• Stored data entries
• • • •

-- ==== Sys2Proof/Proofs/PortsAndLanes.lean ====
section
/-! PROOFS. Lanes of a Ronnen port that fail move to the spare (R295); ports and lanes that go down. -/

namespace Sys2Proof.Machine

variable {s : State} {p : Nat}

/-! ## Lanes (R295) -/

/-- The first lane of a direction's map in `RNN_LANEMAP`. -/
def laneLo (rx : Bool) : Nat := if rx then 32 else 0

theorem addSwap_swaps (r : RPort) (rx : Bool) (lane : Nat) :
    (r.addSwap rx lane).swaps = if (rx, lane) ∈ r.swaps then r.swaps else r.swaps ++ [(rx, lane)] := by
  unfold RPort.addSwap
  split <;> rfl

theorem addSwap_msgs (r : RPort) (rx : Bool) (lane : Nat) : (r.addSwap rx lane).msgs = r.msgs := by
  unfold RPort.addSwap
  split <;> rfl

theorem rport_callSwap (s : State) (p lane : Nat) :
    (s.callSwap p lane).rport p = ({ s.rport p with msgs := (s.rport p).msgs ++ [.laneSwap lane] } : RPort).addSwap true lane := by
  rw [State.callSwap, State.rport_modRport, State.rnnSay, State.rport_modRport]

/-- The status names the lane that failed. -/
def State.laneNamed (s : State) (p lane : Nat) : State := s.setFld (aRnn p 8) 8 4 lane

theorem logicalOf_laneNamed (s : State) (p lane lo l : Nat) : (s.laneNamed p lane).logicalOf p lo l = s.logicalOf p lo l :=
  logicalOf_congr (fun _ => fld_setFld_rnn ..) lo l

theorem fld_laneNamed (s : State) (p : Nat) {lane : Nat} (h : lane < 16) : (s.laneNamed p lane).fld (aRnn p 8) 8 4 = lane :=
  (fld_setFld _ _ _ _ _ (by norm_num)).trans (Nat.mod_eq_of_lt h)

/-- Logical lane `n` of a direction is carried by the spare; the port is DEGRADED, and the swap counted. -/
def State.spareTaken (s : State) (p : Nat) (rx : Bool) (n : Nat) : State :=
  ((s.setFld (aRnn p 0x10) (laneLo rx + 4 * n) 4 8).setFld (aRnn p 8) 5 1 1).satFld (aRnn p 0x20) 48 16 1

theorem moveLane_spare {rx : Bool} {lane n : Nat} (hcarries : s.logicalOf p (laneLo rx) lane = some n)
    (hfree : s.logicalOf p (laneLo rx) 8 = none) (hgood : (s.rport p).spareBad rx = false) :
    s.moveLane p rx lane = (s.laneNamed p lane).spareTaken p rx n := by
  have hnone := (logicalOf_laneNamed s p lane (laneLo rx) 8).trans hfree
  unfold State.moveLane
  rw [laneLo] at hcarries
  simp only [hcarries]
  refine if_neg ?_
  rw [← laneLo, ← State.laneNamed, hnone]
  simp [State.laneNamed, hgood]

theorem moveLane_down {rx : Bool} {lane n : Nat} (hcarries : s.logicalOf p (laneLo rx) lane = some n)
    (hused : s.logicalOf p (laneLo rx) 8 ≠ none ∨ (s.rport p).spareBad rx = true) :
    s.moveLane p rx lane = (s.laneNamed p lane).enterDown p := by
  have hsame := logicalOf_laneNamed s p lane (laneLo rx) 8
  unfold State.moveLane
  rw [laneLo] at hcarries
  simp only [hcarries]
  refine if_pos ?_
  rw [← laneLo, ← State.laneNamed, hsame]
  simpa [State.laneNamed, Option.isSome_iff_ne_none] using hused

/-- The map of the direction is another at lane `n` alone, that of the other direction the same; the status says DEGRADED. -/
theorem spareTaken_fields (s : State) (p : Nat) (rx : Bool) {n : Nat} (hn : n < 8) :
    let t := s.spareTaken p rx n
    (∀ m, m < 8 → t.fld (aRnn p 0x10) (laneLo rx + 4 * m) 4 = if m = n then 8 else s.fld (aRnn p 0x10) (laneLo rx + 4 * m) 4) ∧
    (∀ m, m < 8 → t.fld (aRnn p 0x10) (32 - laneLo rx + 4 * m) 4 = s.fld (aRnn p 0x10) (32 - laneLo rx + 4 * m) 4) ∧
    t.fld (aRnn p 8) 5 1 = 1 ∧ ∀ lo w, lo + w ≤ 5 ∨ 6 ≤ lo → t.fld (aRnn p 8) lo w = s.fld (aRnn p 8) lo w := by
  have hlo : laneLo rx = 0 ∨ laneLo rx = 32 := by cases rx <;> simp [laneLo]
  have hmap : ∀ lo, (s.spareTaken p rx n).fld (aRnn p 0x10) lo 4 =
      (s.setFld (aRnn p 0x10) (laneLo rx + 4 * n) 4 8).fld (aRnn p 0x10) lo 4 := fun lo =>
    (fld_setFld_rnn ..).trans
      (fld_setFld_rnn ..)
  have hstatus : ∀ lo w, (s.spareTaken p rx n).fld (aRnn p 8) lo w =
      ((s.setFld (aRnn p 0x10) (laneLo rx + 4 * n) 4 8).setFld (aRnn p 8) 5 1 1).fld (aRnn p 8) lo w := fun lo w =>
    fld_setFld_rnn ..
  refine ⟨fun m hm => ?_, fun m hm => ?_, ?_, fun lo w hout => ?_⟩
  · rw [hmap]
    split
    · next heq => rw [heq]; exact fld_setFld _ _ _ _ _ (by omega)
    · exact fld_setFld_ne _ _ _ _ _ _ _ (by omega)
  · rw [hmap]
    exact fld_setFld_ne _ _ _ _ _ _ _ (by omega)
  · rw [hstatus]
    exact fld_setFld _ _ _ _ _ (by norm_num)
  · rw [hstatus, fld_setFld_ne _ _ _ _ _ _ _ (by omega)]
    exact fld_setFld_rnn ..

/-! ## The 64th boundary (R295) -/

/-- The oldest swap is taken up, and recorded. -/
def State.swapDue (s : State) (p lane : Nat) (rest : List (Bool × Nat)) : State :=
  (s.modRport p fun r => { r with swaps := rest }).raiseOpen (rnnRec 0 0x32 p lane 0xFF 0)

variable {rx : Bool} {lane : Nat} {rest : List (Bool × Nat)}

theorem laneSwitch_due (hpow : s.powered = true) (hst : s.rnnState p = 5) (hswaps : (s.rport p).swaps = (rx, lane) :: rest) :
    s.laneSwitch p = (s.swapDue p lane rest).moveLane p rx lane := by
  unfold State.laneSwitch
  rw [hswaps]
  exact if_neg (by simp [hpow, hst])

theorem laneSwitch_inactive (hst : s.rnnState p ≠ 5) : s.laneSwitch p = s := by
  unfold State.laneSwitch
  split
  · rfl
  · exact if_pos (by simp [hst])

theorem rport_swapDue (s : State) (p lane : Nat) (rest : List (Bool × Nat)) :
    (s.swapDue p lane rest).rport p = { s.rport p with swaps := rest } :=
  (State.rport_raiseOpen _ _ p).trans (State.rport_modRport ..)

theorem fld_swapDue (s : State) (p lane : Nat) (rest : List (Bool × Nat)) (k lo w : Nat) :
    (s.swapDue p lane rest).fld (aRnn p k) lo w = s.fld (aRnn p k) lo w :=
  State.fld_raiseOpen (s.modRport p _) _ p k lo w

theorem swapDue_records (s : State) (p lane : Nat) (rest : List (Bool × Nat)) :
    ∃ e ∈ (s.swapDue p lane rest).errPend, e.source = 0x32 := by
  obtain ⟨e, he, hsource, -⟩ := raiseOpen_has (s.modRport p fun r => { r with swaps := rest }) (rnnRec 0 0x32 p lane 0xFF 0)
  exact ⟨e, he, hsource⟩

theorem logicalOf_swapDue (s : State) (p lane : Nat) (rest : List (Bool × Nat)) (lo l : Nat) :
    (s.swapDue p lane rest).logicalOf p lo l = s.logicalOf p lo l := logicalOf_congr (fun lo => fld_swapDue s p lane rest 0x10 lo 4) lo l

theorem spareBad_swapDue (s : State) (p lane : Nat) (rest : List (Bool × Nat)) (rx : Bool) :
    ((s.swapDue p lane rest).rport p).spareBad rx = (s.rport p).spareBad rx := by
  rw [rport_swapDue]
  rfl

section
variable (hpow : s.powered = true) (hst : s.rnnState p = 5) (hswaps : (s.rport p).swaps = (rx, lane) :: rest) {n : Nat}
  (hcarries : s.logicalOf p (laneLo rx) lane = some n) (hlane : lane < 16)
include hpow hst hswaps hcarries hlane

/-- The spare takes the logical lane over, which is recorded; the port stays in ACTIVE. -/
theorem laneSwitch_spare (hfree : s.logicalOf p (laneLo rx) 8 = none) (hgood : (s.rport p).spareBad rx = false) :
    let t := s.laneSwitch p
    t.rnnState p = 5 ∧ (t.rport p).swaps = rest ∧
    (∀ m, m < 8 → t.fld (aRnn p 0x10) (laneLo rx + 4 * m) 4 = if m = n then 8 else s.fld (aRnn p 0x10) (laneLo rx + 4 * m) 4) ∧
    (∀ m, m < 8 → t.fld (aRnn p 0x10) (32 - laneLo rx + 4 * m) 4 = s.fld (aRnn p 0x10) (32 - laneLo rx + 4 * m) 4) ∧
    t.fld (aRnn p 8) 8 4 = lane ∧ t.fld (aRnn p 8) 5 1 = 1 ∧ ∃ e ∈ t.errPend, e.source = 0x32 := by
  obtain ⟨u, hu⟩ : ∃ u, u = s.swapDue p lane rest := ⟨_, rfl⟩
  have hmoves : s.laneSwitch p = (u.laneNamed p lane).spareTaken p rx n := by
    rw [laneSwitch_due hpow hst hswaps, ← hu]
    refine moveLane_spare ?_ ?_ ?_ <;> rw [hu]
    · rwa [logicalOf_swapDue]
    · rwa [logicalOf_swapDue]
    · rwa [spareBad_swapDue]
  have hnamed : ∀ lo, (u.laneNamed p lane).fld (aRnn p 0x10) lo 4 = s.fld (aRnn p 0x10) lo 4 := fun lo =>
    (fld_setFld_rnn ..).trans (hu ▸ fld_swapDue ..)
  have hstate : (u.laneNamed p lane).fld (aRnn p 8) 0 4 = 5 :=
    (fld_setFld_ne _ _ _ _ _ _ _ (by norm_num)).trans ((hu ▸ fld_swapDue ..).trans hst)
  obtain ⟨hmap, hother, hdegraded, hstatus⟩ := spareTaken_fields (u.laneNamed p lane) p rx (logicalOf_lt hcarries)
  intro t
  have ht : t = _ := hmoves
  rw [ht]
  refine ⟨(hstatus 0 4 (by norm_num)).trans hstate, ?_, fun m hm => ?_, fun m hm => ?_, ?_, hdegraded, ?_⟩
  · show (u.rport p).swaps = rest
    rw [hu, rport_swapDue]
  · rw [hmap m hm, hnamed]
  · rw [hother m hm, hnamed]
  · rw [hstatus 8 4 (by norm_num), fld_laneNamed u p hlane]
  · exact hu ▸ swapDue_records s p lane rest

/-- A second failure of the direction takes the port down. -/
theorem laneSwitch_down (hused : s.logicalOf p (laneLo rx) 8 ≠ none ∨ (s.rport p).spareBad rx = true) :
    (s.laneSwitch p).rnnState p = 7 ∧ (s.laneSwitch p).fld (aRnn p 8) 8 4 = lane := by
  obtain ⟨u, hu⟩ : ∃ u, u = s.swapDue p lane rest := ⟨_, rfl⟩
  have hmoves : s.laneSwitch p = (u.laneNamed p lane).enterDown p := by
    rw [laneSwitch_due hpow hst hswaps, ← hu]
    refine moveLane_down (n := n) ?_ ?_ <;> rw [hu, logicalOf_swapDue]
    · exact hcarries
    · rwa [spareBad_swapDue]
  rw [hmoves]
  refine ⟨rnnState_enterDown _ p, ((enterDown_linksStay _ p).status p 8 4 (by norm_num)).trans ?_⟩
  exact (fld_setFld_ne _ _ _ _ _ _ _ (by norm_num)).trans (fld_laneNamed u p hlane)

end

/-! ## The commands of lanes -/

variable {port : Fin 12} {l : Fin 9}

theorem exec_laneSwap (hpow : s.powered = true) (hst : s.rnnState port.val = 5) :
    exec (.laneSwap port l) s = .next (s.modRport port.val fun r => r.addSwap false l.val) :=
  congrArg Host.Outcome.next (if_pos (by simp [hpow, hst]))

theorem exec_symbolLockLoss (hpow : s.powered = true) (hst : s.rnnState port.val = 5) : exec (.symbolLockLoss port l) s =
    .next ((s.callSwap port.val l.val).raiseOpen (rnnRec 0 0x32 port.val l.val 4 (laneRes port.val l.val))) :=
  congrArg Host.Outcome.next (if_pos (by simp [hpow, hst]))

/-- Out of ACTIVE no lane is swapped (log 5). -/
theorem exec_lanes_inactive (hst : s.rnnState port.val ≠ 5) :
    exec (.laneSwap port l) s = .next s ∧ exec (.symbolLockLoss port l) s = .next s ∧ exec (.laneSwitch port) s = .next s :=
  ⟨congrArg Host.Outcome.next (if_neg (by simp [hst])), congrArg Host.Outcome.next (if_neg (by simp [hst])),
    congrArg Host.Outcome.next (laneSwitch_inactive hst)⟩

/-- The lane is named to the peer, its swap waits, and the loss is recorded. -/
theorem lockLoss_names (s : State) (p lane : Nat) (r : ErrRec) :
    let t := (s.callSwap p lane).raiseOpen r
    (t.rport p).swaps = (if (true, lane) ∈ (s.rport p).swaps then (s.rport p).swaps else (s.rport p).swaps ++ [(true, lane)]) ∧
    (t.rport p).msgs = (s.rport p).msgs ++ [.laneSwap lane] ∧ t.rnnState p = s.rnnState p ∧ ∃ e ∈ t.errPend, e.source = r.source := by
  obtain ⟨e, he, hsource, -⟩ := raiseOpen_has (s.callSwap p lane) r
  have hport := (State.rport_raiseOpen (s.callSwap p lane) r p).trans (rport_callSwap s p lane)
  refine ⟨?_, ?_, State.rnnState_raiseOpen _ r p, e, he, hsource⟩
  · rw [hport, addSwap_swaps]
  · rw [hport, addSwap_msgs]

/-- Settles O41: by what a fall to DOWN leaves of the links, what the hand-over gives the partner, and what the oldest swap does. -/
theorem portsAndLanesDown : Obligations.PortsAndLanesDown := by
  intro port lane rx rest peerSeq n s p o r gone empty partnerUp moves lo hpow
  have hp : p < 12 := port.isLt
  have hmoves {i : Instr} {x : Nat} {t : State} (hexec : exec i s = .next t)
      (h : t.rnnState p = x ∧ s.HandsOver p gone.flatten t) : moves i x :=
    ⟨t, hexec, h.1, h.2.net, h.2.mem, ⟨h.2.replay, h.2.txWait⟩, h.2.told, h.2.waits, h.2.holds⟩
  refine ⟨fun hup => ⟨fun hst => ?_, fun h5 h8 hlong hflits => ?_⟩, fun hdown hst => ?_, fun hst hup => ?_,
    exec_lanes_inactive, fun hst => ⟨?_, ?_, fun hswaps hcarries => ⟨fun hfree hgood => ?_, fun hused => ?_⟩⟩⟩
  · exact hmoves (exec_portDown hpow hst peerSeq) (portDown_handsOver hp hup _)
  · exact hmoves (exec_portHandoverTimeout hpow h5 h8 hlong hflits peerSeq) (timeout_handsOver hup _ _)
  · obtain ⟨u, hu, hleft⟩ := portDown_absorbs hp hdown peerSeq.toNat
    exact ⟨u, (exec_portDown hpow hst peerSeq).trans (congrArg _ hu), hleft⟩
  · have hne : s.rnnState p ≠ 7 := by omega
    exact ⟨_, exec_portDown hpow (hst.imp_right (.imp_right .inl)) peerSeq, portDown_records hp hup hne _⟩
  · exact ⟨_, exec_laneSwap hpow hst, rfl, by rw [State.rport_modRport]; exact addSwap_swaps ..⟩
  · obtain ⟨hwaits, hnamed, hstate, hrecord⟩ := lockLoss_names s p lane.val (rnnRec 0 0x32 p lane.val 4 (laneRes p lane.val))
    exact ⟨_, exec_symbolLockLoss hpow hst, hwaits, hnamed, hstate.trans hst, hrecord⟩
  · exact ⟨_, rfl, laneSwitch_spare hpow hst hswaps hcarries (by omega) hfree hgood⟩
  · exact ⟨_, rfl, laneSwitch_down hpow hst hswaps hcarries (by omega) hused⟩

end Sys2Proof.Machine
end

• • • •

• WORK INSTRUCTIONS
The line above containing "0x20) 48 16 1", the line containing "have hstatus : ∀", and every line between them are to be transcribed exactly; no other line is wanted.

• RESULT OF THE EXERCISE
  ((s.setFld (aRnn p 0x10) (laneLo rx + 4 * n) 4 8).setFld (aRnn p 8) 5 1 1).satFld (aRnn p 0x20) 48 16 1

theorem moveLane_spare {rx : Bool} {lane n : Nat} (hcarries : s.logicalOf p (laneLo rx) lane = some n)
    (hfree : s.logicalOf p (laneLo rx) 8 = none) (hgood : (s.rport p).spareBad rx = false) :
    s.moveLane p rx lane = (s.laneNamed p lane).spareTaken p rx n := by
  have hnone := (logicalOf_laneNamed s p lane (laneLo rx) 8).trans hfree
  unfold State.moveLane
  rw [laneLo] at hcarries
  simp only [hcarries]
  refine if_neg ?_
  rw [← laneLo, ← State.laneNamed, hnone]
  simp [State.laneNamed, hgood]

theorem moveLane_down {rx : Bool} {lane n : Nat} (hcarries : s.logicalOf p (laneLo rx) lane = some n)
    (hused : s.logicalOf p (laneLo rx) 8 ≠ none ∨ (s.rport p).spareBad rx = true) :
    s.moveLane p rx lane = (s.laneNamed p lane).enterDown p := by
  have hsame := logicalOf_laneNamed s p lane (laneLo rx) 8
  unfold State.moveLane
  rw [laneLo] at hcarries
  simp only [hcarries]
  refine if_pos ?_
  rw [← laneLo, ← State.laneNamed, hsame]
  simpa [State.laneNamed, Option.isSome_iff_ne_none] using hused

/-- The map of the direction is another at lane `n` alone, that of the other direction the same; the status says DEGRADED. -/
theorem spareTaken_fields (s : State) (p : Nat) (rx : Bool) {n : Nat} (hn : n < 8) :
    let t := s.spareTaken p rx n
    (∀ m, m < 8 → t.fld (aRnn p 0x10) (laneLo rx + 4 * m) 4 = if m = n then 8 else s.fld (aRnn p 0x10) (laneLo rx + 4 * m) 4) ∧
    (∀ m, m < 8 → t.fld (aRnn p 0x10) (32 - laneLo rx + 4 * m) 4 = s.fld (aRnn p 0x10) (32 - laneLo rx + 4 * m) 4) ∧
    t.fld (aRnn p 8) 5 1 = 1 ∧ ∀ lo w, lo + w ≤ 5 ∨ 6 ≤ lo → t.fld (aRnn p 8) lo w = s.fld (aRnn p 8) lo w := by
  have hlo : laneLo rx = 0 ∨ laneLo rx = 32 := by cases rx <;> simp [laneLo]
  have hmap : ∀ lo, (s.spareTaken p rx n).fld (aRnn p 0x10) lo 4 =
      (s.setFld (aRnn p 0x10) (laneLo rx + 4 * n) 4 8).fld (aRnn p 0x10) lo 4 := fun lo =>
    (fld_setFld_rnn ..).trans
      (fld_setFld_rnn ..)
  have hstatus : ∀ lo w, (s.spareTaken p rx n).fld (aRnn p 8) lo w =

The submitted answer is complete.